Marco leaps at the chance to destroy the Rocinante. Rosenfeld cautions against the unnecessary risk, but Marco can’t see past his revenge, the publicity of destroying James Holden in a three-on-one battle. To his credit, Filip does everything Marco orders during their attack without pause, even though the possibility of killing Naomi visibly shakes him. The action sequence is so much fun, especially seeing Bobbie save the day with smart thinking, which Rosenfeld admits to Marco.
Filip’s next outburst is the real strike. When Marco tries to blame everyone else for the failure, Filip slaps his father with the blame. What Filip says would net other Belters an execution. Rosenfeld looks on from the deck, in silent agreement. A good way to destabilize confidence in a leader, no?

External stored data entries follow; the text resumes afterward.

-- ==== Sys2Proof/Machine/Dispatch.lean ====
section
/-! DEFINITION. exec: the meaning of each command, from its start to its completion. One arm per row of spec/opcode_table.json. -/

namespace Sys2Proof.Machine

def exec (i : Instr) (s : State) : Host.Outcome State Fault Refusal :=
  match i with
  | .encode => Sys2Proof.Machine.execEncode s
  | .decode => Sys2Proof.Machine.execDecode s
  | .encLen => Sys2Proof.Machine.execEncLen s
  | .encLenPad => Sys2Proof.Machine.execEncLenPad s
  | .decLen => Sys2Proof.Machine.execDecLen s
  | .decLenStrip => Sys2Proof.Machine.execDecLenStrip s
  | .decodeByte => Sys2Proof.Machine.execDecodeByte s
  | .symbolAt => Sys2Proof.Machine.execSymbolAt s

end Sys2Proof.Machine
end

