/-- The engine's turn: an idle block stays, a command makes one engine step, an illegal one completes. -/
theorem engineTurn_cases {s t : State} (h : engineTurn s = .next t) :
    (s.phase = .idle ∧ t = s) ∨ (s.phase = .run ∧ ∃ i, s.running = .ok i ∧ tick i s = .next t) ∨
      (s.phase = .run ∧ (∃ e, s.running = .error e) ∧ t = raise .illegalCmd s) := by
  unfold engineTurn engineStep at h
  split at h
  · next hrun =>
    split at h
    · next i hi => exact .inr (.inl ⟨hrun, i, hi, h⟩)
    · next e he =>
      cases h
      exact .inr (.inr ⟨hrun, ⟨e, he⟩, rfl⟩)
  · next hidle =>
    cases h
    exact .inl ⟨hidle, rfl⟩

/-- The engine's turn keeps a command's frame. -/
theorem engineTurn_frame {s t : State} (h : engineTurn s = .next t) : CommandFrame s t := by
  rcases engineTurn_cases h with ⟨-, rfl⟩ | ⟨-, i, -, hi⟩ | ⟨-, -, rfl⟩
  · exact CommandFrame.rfl' _
  · exact tick_frame hi
  · exact CommandFrame.complete _ _ _ _

/-- What a step from s can lead to, with the guard of each case; `rest` are the events that remain. -/
inductive StepResult (s : State) : State → Prop where
  /-- Only the host's own fields change: a read, an ignored write, the end of a wait. -/
  | hostOnly (rest : List Event) (reply : Reply) (draws : Nat) :
      StepResult s { s with events := rest, reply := reply, draws := draws }
  /-- An idle block takes a write of an operand register. -/
  | operands (rest : List Event) (src n dst cap : Word) (idle : s.status.busy = false) :
      StepResult s { s with events := rest, srcAddr := src, srcLen := n, dstAddr := dst, dstCap := cap }
  /-- An idle block accepts a command word. -/
  | accepted (rest : List Event) (w : Word) (idle : s.status.busy = false) : StepResult s (accept w (s.popped rest))
  /-- The host writes a byte of data memory. -/
  | memWrite (rest : List Event) (a : Nat) (v : Byte) (inSpace : a < 2 ^ s.config.aw)
      (noHazard : regionHazardAt a s = false) : StepResult s { s with events := rest, mem := s.mem.write a v }
  /-- Reset is asserted. -/
  | reset (rest : List Event) : StepResult s (doReset (s.popped rest))
  /-- The engine has its turn. -/
  | turn (rest : List Event) (t : State) (turned : engineTurn (s.popped rest) = .next t) : StepResult s t
  /-- An idle block runs a command line. -/
  | command (rest : List Event) (w : Word) (i : Instr) (t : State) (idle : s.status.busy = false)
      (legal : decodeWord w = .ok i) (done : exec i (accept w (s.popped rest)) = .next t) : StepResult s t
  /-- An idle block rejects the word of a command line. -/
  | illegal (rest : List Event) (w : Word) (idle : s.status.busy = false) :
      StepResult s (raise .illegalCmd (accept w (s.popped rest)))

theorem hostRegRead_result {size addr : Nat} {rest : List Event} {s t : State}
    (h : hostRegRead size addr (s.popped rest) = .next t) : StepResult s t := by
  obtain ⟨offset, rfl⟩ := windowAccess_next h
  split
  · next r _ =>
    obtain ⟨reply, draws, hr⟩ := readReg_cases r (s.popped rest)
    rw [hr]
    exact .hostOnly rest reply draws
  · exact .hostOnly rest _ _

The beginning of this episode starts with the UN-Mars navy arriving at Ceres. “Azure Dragon” was resolved with the discovery of the asteroid attack network. An undetermined, but considerable amount of time passed. UN-Mars had to destroy all the camouflaged rocks, as the Free Navy stripped Ceres of all but three weeks of viable survival resources. I understand even giving lip service to the passage of time is valuable airtime spent covering events that aren’t necessarily so interesting. However, I worry this may be destabilizing for viewers.
Since the beginning of the series, The Expanse has been fast-paced with little downtime between season episodes. This season’s time jumps allow the show’s thrilling pace to remain intact, without following one event closely with the next. To me, season 6 does not feel forced forward. As a counterpoint to the time jumps, the writers keep this episode focused on the most turbulent moments of internal character conflict. In addition to being a masterful display of dissonance in storytelling, I think there’s another point to this: Laconia.

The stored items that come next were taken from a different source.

-- ==== Sys2Proof/Certificates/Slice0/Obligations.lean ====
section
/-! DEFINITION. The statements for the provers. Each is written from the numbered rules of spec/ with the spec's own
numbers in it, so that a wrong constant or operation of the model makes it false. A result statement gives the whole
next state as an update of the old one: what the update does not name is unchanged, which is the frame. RCFB has no
memory and no program counter (20_memory.md R60, 10_state.md R37), so no statement speaks of either. Responses stand in
the logs mainResp and isrResp, requests that wait in queues, and whose turn it is in the schedule: these carriers are the
model's own (log entries 7, 8), what goes into them is the rules'. The widths TIME_W and LOWCOUNT_W and the policy
DC_CLEAR_POLICY are fields of `config`, so each statement is about every value of them. -/

open Sys2Proof Sys2Proof.Machine

/-! ## Helpers, read straight from the spec's tables -/

/-- The frame of (c, f, d) under the codec of this RCFB (40_codec.md R110). -/
def Sys2Proof.Spec.frame (c : Counter) (f : Fixed) (d : Data) : Frame :=
  (#v[0x55#8, 0x01#8, 0x00#8] : Vector Byte 3) ++ Config.wcEnc c f d

/-- The class table of 30_encoding.md R93. -/
def Sys2Proof.Spec.classOf (opc : BitVec 12) : MsgClass :=
  if opc = 0x081#12 then .status
  else if opc = 0x281#12 then .lightEvt
  else if opc = 0x084#12 then .idle
  else if opc = 0x285#12 then .motion
  else .other

/-- The RxMsg event of a decoded triple (30_encoding.md R91 to R93, R96; 40_codec.md R118). -/
def Sys2Proof.Spec.rxMsg (c : Counter) (f : Fixed) (d : Data) : Event :=
  .rxMsg
    { ctr := c, fixed := f, data := d
      opc := f.extractLsb' 32 4 ++ d.extractLsb' 0 8
      cls := Sys2Proof.Spec.classOf (f.extractLsb' 32 4 ++ d.extractLsb' 0 8)
      door := d.extractLsb' 8 4, light := d.extractLsb' 25 1, lock := d.extractLsb' 24 1 }

/-- What deliver(fr) emits: the payload is frame bytes 3 to 18 (40_codec.md R110, R118). -/
def Sys2Proof.Spec.delivered (fr : Frame) : Event :=
  let p : Payload := Vector.ofFn fun i : Fin 16 => fr[3 + i.val]'(by have h := i.isLt; change 3 + i.val < 19; omega)
  Sys2Proof.Spec.rxMsg (Config.wcDec p).1 (Config.wcDec p).2.1 (Config.wcDec p).2.2

/-- The op number and the arrival port of a request (30_encoding.md R82); none for a protocol opcode row. -/
def Sys2Proof.Spec.opAndPort : Instr → Option (BitVec 4 × Port)
  | .reset p => some (0x1#4, p)
  | .ctrLoad p _ _ => some (0x2#4, p)
  | .ctrRead p => some (0x3#4, p)
  | .enc p _ _ _ => some (0x4#4, p)
  | .dec p _ => some (0x5#4, p)
  | .faByte p _ => some (0x6#4, p)
  | .dcEdge p _ _ _ => some (0x7#4, p)
  | .dcTake p _ => some (0x8#4, p)
  | .obEdge p _ _ => some (0x9#4, p)
  | .obEval p _ _ => some (0xA#4, p)
  | .reserved0 p => some (0x0#4, p)
  | .reservedB p => some (0xB#4, p)
  | .reservedC p => some (0xC#4, p)
  | .reservedD p => some (0xD#4, p)
  | .reservedE p => some (0xE#4, p)
  | .reservedF p => some (0xF#4, p)
  | .opcStatus _ _ _ _ => none
  | .opcLightEvt _ _ _ _ => none
  | .opcIdle _ _ _ _ => none
  | .opcMotion _ _ _ _ => none
  | .opcOther _ _ _ => none

/-- The port R82 names for each op that is not reserved (30_encoding.md R82, R84). -/
def Sys2Proof.Spec.namedPort (op : BitVec 4) : Option Port :=
  if op = 0x1#4 then some .rst
  else if op = 0x7#4 ∨ op = 0x9#4 then some .isr
  else if op = 0x0#4 ∨ 0xB#4 ≤ op then none
  else some .main

/-- Two records agree on op and on the fields R83 lists for that op. -/
def Sys2Proof.Spec.sameRead (r r' : Record) : Prop :=
  r.op = r'.op ∧
  (r.op = 0x2#4 → r.present = r'.present ∧ r.value = r'.value) ∧
  (r.op = 0x4#4 → r.fixed = r'.fixed ∧ r.data = r'.data ∧ r.hold = r'.hold) ∧
  (r.op = 0x5#4 → r.frame = r'.frame) ∧
  (r.op = 0x6#4 → r.byte = r'.byte) ∧
  (r.op = 0x7#4 → r.ch = r'.ch ∧ r.level = r'.level ∧ r.now = r'.now) ∧
  (r.op = 0x8#4 → r.ch = r'.ch) ∧
  (r.op = 0x9#4 → r.level = r'.level ∧ r.now = r'.now) ∧
  (r.op = 0xA#4 → r.level = r'.level ∧ r.now = r'.now)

Clues to The Expanse post-season 6
The “Strange Dogs” novella storyline continues apace. After the Strange little doggie took mama not-bird last week, it returns from the dead. And it has apparently fixed the drone the little girl broke, adding some funky new blue parts. Then, ecstatic, she returns, only to find her brother has died from some accident. (If you can’t see where this is going next, you’re really in for a treat.)

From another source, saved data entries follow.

/-! ### setIsrQ -/

@[simp] theorem State.setIsrQ_ctr (q : List Issued) (s : State) : (s.setIsrQ q).ctr = s.ctr := rfl
@[simp] theorem State.setIsrQ_faMode (q : List Issued) (s : State) : (s.setIsrQ q).faMode = s.faMode := rfl
@[simp] theorem State.setIsrQ_faShift (q : List Issued) (s : State) : (s.setIsrQ q).faShift = s.faShift := rfl
@[simp] theorem State.setIsrQ_faCount (q : List Issued) (s : State) : (s.setIsrQ q).faCount = s.faCount := rfl
@[simp] theorem State.setIsrQ_faBuf (q : List Issued) (s : State) : (s.setIsrQ q).faBuf = s.faBuf := rfl
@[simp] theorem State.setIsrQ_dcFallTs (q : List Issued) (s : State) : (s.setIsrQ q).dcFallTs = s.dcFallTs := rfl
@[simp] theorem State.setIsrQ_dcLatch (q : List Issued) (s : State) : (s.setIsrQ q).dcLatch = s.dcLatch := rfl
@[simp] theorem State.setIsrQ_settled (q : List Issued) (s : State) : (s.setIsrQ q).settled = s.settled := rfl
@[simp] theorem State.setIsrQ_obLowCount (q : List Issued) (s : State) : (s.setIsrQ q).obLowCount = s.obLowCount := rfl
@[simp] theorem State.setIsrQ_obLastHighTs (q : List Issued) (s : State) : (s.setIsrQ q).obLastHighTs = s.obLastHighTs := rfl
@[simp] theorem State.setIsrQ_obLastEvalTs (q : List Issued) (s : State) : (s.setIsrQ q).obLastEvalTs = s.obLastEvalTs := rfl
@[simp] theorem State.setIsrQ_obst (q : List Issued) (s : State) : (s.setIsrQ q).obst = s.obst := rfl
@[simp] theorem State.setIsrQ_dcTakePend (q : List Issued) (s : State) : (s.setIsrQ q).dcTakePend = s.dcTakePend := rfl
@[simp] theorem State.setIsrQ_obRstPend (q : List Issued) (s : State) : (s.setIsrQ q).obRstPend = s.obRstPend := rfl
@[simp] theorem State.setIsrQ_fault (q : List Issued) (s : State) : (s.setIsrQ q).fault = s.fault := rfl
@[simp] theorem State.setIsrQ_refused (q : List Issued) (s : State) : (s.setIsrQ q).refused = s.refused := rfl
@[simp] theorem State.setIsrQ_out (q : List Issued) (s : State) : (s.setIsrQ q).out = s.out := rfl
@[simp] theorem State.setIsrQ_mainResp (q : List Issued) (s : State) : (s.setIsrQ q).mainResp = s.mainResp := rfl
@[simp] theorem State.setIsrQ_isrResp (q : List Issued) (s : State) : (s.setIsrQ q).isrResp = s.isrResp := rfl
@[simp] theorem State.setIsrQ_mainQ (q : List Issued) (s : State) : (s.setIsrQ q).mainQ = s.mainQ := rfl
@[simp] theorem State.setIsrQ_isrQ (q : List Issued) (s : State) : (s.setIsrQ q).isrQ = q := rfl
@[simp] theorem State.setIsrQ_rstQ (q : List Issued) (s : State) : (s.setIsrQ q).rstQ = s.rstQ := rfl
@[simp] theorem State.setIsrQ_rxQ (q : List Issued) (s : State) : (s.setIsrQ q).rxQ = s.rxQ := rfl
@[simp] theorem State.setIsrQ_sched (q : List Issued) (s : State) : (s.setIsrQ q).sched = s.sched := rfl
@[simp] theorem State.setIsrQ_hostClock (q : List Issued) (s : State) : (s.setIsrQ q).hostClock = s.hostClock := rfl
@[simp] theorem State.setIsrQ_lineBusy (q : List Issued) (s : State) : (s.setIsrQ q).lineBusy = s.lineBusy := rfl
@[simp] theorem State.setIsrQ_config (q : List Issued) (s : State) : (s.setIsrQ q).config = s.config := rfl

I think the culmination of this storyline will serve to introduce the even larger time jump between Expanse novels 6 and 7. For those who don’t know, after Babylon’s Ashes, about 30 years pass before Persepolis Rising begins. As Ty Franck—one of the novelists and series regular screenwriters—mentioned, the end of season 6 is a “natural pause point” for the show. It’s not hard to imagine a sci-fi franchise being relaunched years later. I like to think of the mini-jumps in Season 6 as primers for the 30-year jump.
That’s some bold speculation, I’ll admit. But if anything, the showrunners have proven again and again they can prepare a cogent narrative despite behind-the-scenes production difficulties.
9/10 – Keon Alexander’s performance steals the show in this episode. The episode crafts an artful balance in layering this huge cast of characters and several intertwined plot lines. Events—from the Ceres humanitarian crisis to the badass space battle between Pella and Rocinante—feel pressing and intimate. This is The Expanse James S. A. Corey promised in October.